The data is finally calculated, the client is satisfied, everyone is happy. But a couple of weeks go by, and a new request comes in: a new client needs a slightly different type of aggregation now… And this whole code endeavor begins all over again.
However, there exists a solution that eliminates the need to reinvent the wheel each time, known as a data catalog.
It’s an abstract pattern that is basically a unified metadata repository. It allows for standardizing the entire data workflow, including the data integration process, of course. We overlay an additional layer of abstraction on top of all our data repositories, wherein any developer can work with familiar entities, such as tables and databases.
Besides, the data catalog also offers one more big advantage — the ability to restrict access rights and use role-based policies.
In fact, data integration steps may differ depending on the specific data catalog used, but to avoid abstract reasoning, let’s see how it works using the example of Amazon Glue Data Catalog.
If you use the Amazon ETL component called Glue Crawler, you can just specify the place in Amazon S3 storage where the files are located and wait for it to analyze the data and create an entry in the catalog. As a result, you’ll get a database and a table with all the needed data. This entire process takes just a few clicks.
And this is one of the main advantages of any data catalog — the ease of scaling. We can easily automatically add a new record to the data catalog, which will also instantly be included in the analytical pipeline.
The nice thing about Glue Crawler in particular is that it can also read data from multiple sources including relational databases that do not even lie within the Amazon storages.
And the best part is that while metadata is added to the data catalog to make it easy to work with, the data in the Amazon S3 storage remains unchanged.
Once we have started our data catalog and got the list of tables and the database in our console, we can use the widest set of tools to analyze this data.
For example, Amazon Athena or Amazon Redshift are tools that allow you to run SQL queries on data stored in Amazon S3. Both of these instruments require metadata, which is exactly what is stored in the Glue Crawler directory.
Make sure that everything you do is right for your business with accurately integrated data from multiple sources.
Here I’ll probably have enough experience to compile even a short list. But a little spoiler — all of these issues can be resolved with ease.
One of the most common tasks on projects is usually choosing between different tools, such as Amazon Athena, Redshift, and Apache Spark. Clients often prefer to hire SQL engineers, guided by the fact that they are much easier to find than Spark specialists. However, once a client has the right process of extracting data from multiple sources as well as a proper data catalog structure in place, he is free to choose any option and can be no longer limited to certain technologies.

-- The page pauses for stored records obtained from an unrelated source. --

-- ==== Sys2Proof/Machine/LineCode.lean ====
section
/-!
DEFINITION. The line code of the Tether chain (R50, R52, R53), the PCS port (R226, R228, R229) and the partner link (R475, R476):
8b/10b code groups with running disparity, the symbols of Table 2.3, heartbeat slots stripped, and the frames that a receiver
takes from a line. A code group is a number of ten
bits, the bit sent first the highest; none is a symbol time without a symbol.
-/

namespace Sys2Proof.Machine

/-- What a symbol time carries (Table 2.3). -/
inductive LineSymbol where
  | data (b : Byte)
  | idle
  | sd
  | ed
  | abort
  | hb
  | rhb
  | at1
  | at2
deriving DecidableEq, Repr

/-- The six-bit sub-blocks abcdei of D.0 to D.31 at negative disparity (IEEE 802.3 Clause 36; PRESUMED, assumption 220). -/
def fiveSix : List Nat :=
  [39, 29, 45, 49, 53, 41, 25, 56, 57, 37, 21, 52, 13, 44, 28, 23, 27, 35, 19, 50, 11, 42, 26, 58, 51, 38, 22, 54, 14, 46, 30,
    43]

/-- The four-bit sub-blocks fghj of D.x.0 to D.x.7 at negative disparity. -/
def threeFour : List Nat := [11, 9, 5, 12, 13, 10, 6, 14]

/-- The number of ones among the low bits of a number. -/
def ones (n bits : Nat) : Nat := ((List.range bits).filter (fun i => n / 2 ^ i % 2 == 1)).length

/-- A sub-block of a table, for a disparity: turned over at positive disparity where it is unbalanced, or where it is the
balanced one with two forms (D.7, D.x.3). -/
def subBlock (table : List Nat) (bits two : Nat) (rd : Bool) (x : Nat) : Nat :=
  have w := table.getD x 0
  if rd && (decide (2 * ones w bits ≠ bits) || x == two) then 2 ^ bits - 1 - w else w

/-- Disparity after a sub-block. -/
def rdAfter (rd : Bool) (w bits : Nat) : Bool :=
  if 2 * ones w bits = bits then rd else decide (bits < 2 * ones w bits)

/-- The code group of a data byte, and the disparity after it: D.x.A7 replaces D.x.P7 where five equal bits would stand. -/
def dataGroup (rd : Bool) (b : Byte) : Nat × Bool :=
  have x := b.toNat % 32
  have y := b.toNat / 32
  have six := subBlock fiveSix 6 7 rd x
  have rd1 := rdAfter rd six 6
  have alt := decide (y = 7) && (if rd1 then [11, 13, 14] else [17, 18, 20]).contains x
  have four := if alt then (if rd1 then 8 else 7) else subBlock threeFour 4 3 rd1 y
  (16 * six + four, rdAfter rd1 four 4)

/-- The special code groups of Table 2.3 at negative disparity. -/
def specialGroups : List (LineSymbol × Nat) :=
  [(.idle, 0x0FA), (.sd, 0x368), (.ed, 0x2E8), (.abort, 0x1E8), (.hb, 0x0F9), (.rhb, 0x0F2), (.at1, 0x0F5), (.at2, 0x0F6)]

/-- The code group of a symbol, and the disparity after it. -/
def codeGroup (rd : Bool) (y : LineSymbol) : Nat × Bool :=
  match y with
  | .data b => dataGroup rd b
  | y =>
    have w := ((specialGroups.find? (fun p => p.1 == y)).map (·.2)).getD 0
    (if rd then 1023 - w else w, if ones w 10 = 5 then rd else !rd)

/-- The code groups of some symbols from a disparity on. -/
def lineGroups (rd : Bool) : List LineSymbol → List Nat
  | [] => []
  | y :: rest => (codeGroup rd y).1 :: lineGroups (codeGroup rd y).2 rest

/-- The symbols of a frame (Table 2.5). -/
def frameSymbols (frame : Bytes) : List LineSymbol := .sd :: frame.map LineSymbol.data ++ [.ed]

/-- The code groups that carry a frame. The disparity at its start depends on how many IDLE symbols went before. -/
def frameGroups (rd : Bool) (frame : Bytes) : List (Option Nat) := (lineGroups rd (frameSymbols frame)).map some

/-- The symbol of a code group at a disparity, and the disparity after it; none for a code or disparity error. -/
def readGroup (rd : Bool) (g : Nat) : Option (LineSymbol × Bool) :=
  match specialGroups.find? (fun p => (if rd then 1023 - p.2 else p.2) == g) with
  | some p => some (p.1, (codeGroup rd p.1).2)
  | none =>
    match (List.range 32).find? (fun x => subBlock fiveSix 6 7 rd x == g / 16) with
    | none => none
    | some x =>
      match (List.range 8).find? (fun y => (dataGroup rd (BitVec.ofNat 8 (32 * y + x))).1 == g) with
      | none => none
      | some y => some (.data (BitVec.ofNat 8 (32 * y + x)), (dataGroup rd (BitVec.ofNat 8 (32 * y + x))).2)

/-! Receiving. -/

/-- What a receiver takes from a line: an accepted frame's header, payload and CRC, or a discard with its reason (Table
2.16) and the bytes that had come. -/
inductive FrameEnd where
  | good (frame : Bytes)
  | discard (reason : Nat) (got : Bytes)
deriving DecidableEq, Repr

/-- A receiver: hunting for an SD, or in a frame with its disparity, bytes (newest first), idle symbol times, and the first
symbol of a slot that may have begun. -/
inductive Receiver where
  | hunt
  | frame (rd : Bool) (got : Bytes) (idle : Nat) (slot : Option LineSymbol)
deriving DecidableEq, Repr

/-- The disparity before an SD, where a code group is one. -/
def sdDisparity (g : Option Nat) : Option Bool :=
  if g = some (codeGroup false .sd).1 then some false
  else if g = some (codeGroup true .sd).1 then some true else none

/-- The second symbol of a slot. -/
def slotSecond : LineSymbol → Option LineSymbol
  | .hb | .rhb => some .idle
  | .at1 => some .at2
  | _ => none

/-- The CRC-16 of R64 stands right at a frame's end. -/
def crcRight (frame : Bytes) : Bool :=
  decide (4 ≤ frame.length) && crc16 (frame.take (frame.length - 2)) == fieldBE frame (frame.length - 2) 2

/-- A line: whether it carries slots, the most data bytes of a frame, and why a frame's bytes are discarded at its ED, 0 if they are
not. -/
structure LineKind where
  slots : Bool
  most : Nat
  judge : Bytes → Nat

/-- A port of the chain (R52, R53). -/
def chainLine : LineKind := { slots := true, most := 68, judge := fun frame => if crcRight frame then 0 else 2 }

/-- The PCS port (R229): length, CRC and FORMAT. -/
def pcsLine : LineKind :=
  { slots := false, most := 32,
    judge := fun frame =>
      if frame.length ≠ 32 then 4 else if !crcRight frame then 2 else if fieldLE frame 0 1 ≠ 1 then 7 else 0 }

/-- The partner link (R476): header, payload and CRC-32 in at most 4112 bytes. -/
def partnerLine : LineKind :=
  { slots := false, most := 4112,
    judge := fun frame => if frame.length < 16 then 4 else if crcHolds frame then 0 else 2 }

/-- One more idle symbol time in a frame: more than two end it (R53). -/
def idleTime (rd : Bool) (got : Bytes) (idle : Nat) : Receiver × Option FrameEnd :=
  if 2 ≤ idle then (.hunt, some (.discard 1 got.reverse)) else (.frame rd got (idle + 1) none, none)

/-- A symbol time in a frame, no slot having begun (R52, R53). -/
def frameTime (l : LineKind) (rd : Bool) (got : Bytes) (idle : Nat) (g : Option Nat) : Receiver × Option FrameEnd :=
  match g with
  | none => idleTime rd got idle
  | some w =>
    match readGroup rd w with
    | none =>
      match sdDisparity g with
      | some r => (.frame r [] 0 none, some (.discard 3 got.reverse))
      | none => (.hunt, some (.discard 3 got.reverse))
    | some (y, rd1) =>
      match y with
      | .data b => if l.most ≤ got.length then (.hunt, some (.discard 4 (b :: got).reverse)) else (.frame rd1 (b :: got) idle none, none)
      | .sd => (.frame rd1 [] 0 none, some (.discard 6 got.reverse))
      | .ed =>
        have why := l.judge got.reverse
        (.hunt, some (if why = 0 then .good got.reverse else .discard why got.reverse))
      | .abort => (.hunt, some (.discard 5 got.reverse))
      | .hb | .rhb | .at1 =>
        if l.slots then (.frame rd1 got idle (some y), none) else (.hunt, some (.discard 3 got.reverse))
      | .idle | .at2 => idleTime rd1 got idle

/-- A symbol time at a receiver. A slot is stripped when its second symbol follows its first (R52); without it the first
symbol's time carried no data. -/
def Receiver.time (l : LineKind) (r : Receiver) (g : Option Nat) : Receiver × List FrameEnd :=
  match r with
  | .hunt =>
    match sdDisparity g with
    | some rd => (.frame (codeGroup rd .sd).2 [] 0 none, [])
    | none => (.hunt, [])
  | .frame rd got idle none => ((frameTime l rd got idle g).1, (frameTime l rd got idle g).2.toList)
  | .frame rd got idle (some y) =>
    match g.bind (readGroup rd), slotSecond y with
    | some (z, rd1), some e =>
      if z = e then (.frame rd1 got idle none, [])
      else
        match idleTime rd got idle with
        | (.frame rd2 got2 idle2 _, _) => ((frameTime l rd2 got2 idle2 g).1, (frameTime l rd2 got2 idle2 g).2.toList)
        | (.hunt, e2) => (.hunt, e2.toList)
    | _, _ =>
      match idleTime rd got idle with
      | (.frame rd2 got2 idle2 _, _) => ((frameTime l rd2 got2 idle2 g).1, (frameTime l rd2 got2 idle2 g).2.toList)
      | (.hunt, e2) => (.hunt, e2.toList)

/-- What a receiver takes from some symbol times; a line that falls silent in a frame is idle. -/
def Receiver.run (l : LineKind) (r : Receiver) : List (Option Nat) → List FrameEnd
  | [] =>
    match r with
    | .hunt => []
    | .frame _ got _ _ => [.discard 1 got.reverse]
  | g :: rest => (r.time l g).2 ++ (r.time l g).1.run l rest

/-- The frames of a line's code groups. -/
def lineFrames (l : LineKind) (groups : List (Option Nat)) : List FrameEnd := Receiver.hunt.run l groups

end Sys2Proof.Machine
end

In one of my previous projects, I also noted a very interesting thing when choosing technology to move from on-premises storage to the cloud: the majority of open sources that compare tools tend to prioritize factors such as the speed advantage of a particular system, claiming that if one is 3% faster when dealing with large datasets, it’s definitely worth trying out. However, the truth is that such a percentage difference in performance brings almost no real advantage to the client, while there are more practical aspects to consider. For example, it is more important that the data processing does not cause basic errors that might otherwise demand considerable time and effort for rectification, slowing down further data analysis and postponing getting timely insights.